(Dataset entries)
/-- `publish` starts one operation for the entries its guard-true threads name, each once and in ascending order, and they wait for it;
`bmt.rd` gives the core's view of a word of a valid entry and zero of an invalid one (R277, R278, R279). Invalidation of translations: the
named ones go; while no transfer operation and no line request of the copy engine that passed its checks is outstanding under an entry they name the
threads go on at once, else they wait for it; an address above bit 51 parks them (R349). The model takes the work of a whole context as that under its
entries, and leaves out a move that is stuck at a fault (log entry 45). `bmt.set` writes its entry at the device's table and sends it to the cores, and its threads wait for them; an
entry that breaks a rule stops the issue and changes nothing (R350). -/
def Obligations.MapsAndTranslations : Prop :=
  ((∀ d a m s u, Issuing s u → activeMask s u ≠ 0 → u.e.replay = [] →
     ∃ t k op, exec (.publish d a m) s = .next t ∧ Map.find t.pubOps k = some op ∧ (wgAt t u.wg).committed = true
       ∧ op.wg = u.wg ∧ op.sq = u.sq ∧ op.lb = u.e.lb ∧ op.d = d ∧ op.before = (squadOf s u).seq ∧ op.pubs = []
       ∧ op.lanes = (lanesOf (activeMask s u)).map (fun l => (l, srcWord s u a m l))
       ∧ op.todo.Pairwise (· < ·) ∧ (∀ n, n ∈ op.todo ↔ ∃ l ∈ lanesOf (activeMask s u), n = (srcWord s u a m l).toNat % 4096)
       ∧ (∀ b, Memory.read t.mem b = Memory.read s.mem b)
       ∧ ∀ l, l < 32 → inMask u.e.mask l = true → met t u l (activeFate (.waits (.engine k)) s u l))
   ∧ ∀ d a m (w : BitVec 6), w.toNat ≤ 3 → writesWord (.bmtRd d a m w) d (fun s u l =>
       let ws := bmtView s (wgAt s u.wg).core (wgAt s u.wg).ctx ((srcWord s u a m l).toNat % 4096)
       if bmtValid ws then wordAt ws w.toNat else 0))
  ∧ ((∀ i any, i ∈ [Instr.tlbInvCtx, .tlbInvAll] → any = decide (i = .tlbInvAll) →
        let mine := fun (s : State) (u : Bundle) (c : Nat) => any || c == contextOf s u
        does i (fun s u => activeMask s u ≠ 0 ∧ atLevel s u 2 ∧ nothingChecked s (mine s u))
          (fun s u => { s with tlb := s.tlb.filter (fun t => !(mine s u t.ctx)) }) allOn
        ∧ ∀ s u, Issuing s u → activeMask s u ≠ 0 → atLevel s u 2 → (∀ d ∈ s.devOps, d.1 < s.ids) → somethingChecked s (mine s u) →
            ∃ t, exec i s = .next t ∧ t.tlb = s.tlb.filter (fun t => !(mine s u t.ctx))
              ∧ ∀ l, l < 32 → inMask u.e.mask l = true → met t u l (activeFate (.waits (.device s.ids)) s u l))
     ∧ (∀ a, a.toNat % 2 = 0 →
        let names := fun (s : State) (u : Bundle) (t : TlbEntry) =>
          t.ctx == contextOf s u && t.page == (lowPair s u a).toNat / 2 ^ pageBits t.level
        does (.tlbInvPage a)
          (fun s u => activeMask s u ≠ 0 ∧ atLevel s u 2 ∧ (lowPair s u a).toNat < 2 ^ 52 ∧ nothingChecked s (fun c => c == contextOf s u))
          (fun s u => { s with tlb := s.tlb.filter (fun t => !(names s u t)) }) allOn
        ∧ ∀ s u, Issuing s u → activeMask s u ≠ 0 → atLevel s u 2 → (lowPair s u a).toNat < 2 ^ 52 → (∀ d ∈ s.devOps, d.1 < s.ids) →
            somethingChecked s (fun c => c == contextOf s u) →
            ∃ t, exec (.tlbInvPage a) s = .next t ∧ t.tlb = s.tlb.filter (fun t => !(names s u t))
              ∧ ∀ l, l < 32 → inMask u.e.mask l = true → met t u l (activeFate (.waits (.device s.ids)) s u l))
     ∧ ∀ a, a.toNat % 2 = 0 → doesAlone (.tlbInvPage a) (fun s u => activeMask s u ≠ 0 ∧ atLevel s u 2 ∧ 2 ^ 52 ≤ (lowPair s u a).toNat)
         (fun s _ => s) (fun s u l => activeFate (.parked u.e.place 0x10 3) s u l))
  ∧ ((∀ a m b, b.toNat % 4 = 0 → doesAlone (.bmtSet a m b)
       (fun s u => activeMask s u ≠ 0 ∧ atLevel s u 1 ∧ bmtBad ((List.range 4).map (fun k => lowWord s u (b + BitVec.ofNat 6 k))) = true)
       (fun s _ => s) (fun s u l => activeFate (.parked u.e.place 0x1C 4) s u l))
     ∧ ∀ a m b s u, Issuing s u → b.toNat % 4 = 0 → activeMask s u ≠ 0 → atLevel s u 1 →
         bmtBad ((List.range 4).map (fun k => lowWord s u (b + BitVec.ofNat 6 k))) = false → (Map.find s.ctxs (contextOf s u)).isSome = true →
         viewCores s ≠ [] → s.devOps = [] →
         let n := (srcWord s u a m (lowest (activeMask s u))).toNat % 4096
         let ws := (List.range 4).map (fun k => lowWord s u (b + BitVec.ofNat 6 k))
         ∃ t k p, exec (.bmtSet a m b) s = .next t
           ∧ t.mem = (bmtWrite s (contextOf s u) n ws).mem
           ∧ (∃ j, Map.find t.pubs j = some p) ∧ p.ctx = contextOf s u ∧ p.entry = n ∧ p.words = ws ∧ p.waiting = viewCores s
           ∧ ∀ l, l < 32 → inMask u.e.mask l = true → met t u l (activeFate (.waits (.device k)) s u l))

**Required work:** Scan the data above for the string "that" and copy each line where it appears.

**Result of the task:**
named ones go; while no transfer operation and no line request of the copy engine that passed its checks is outstanding under an entry they name the
threads go on at once, else they wait for it; an address above bit 51 parks them (R349). The model takes the work of a whole context as that under its
entries, and leaves out a move that is stuck at a fault (log entry 45). `bmt.set` writes its entry at the device's table and sends it to the cores, and its threads wait for them; an
entry that breaks a rule stops the issue and changes nothing (R350). -/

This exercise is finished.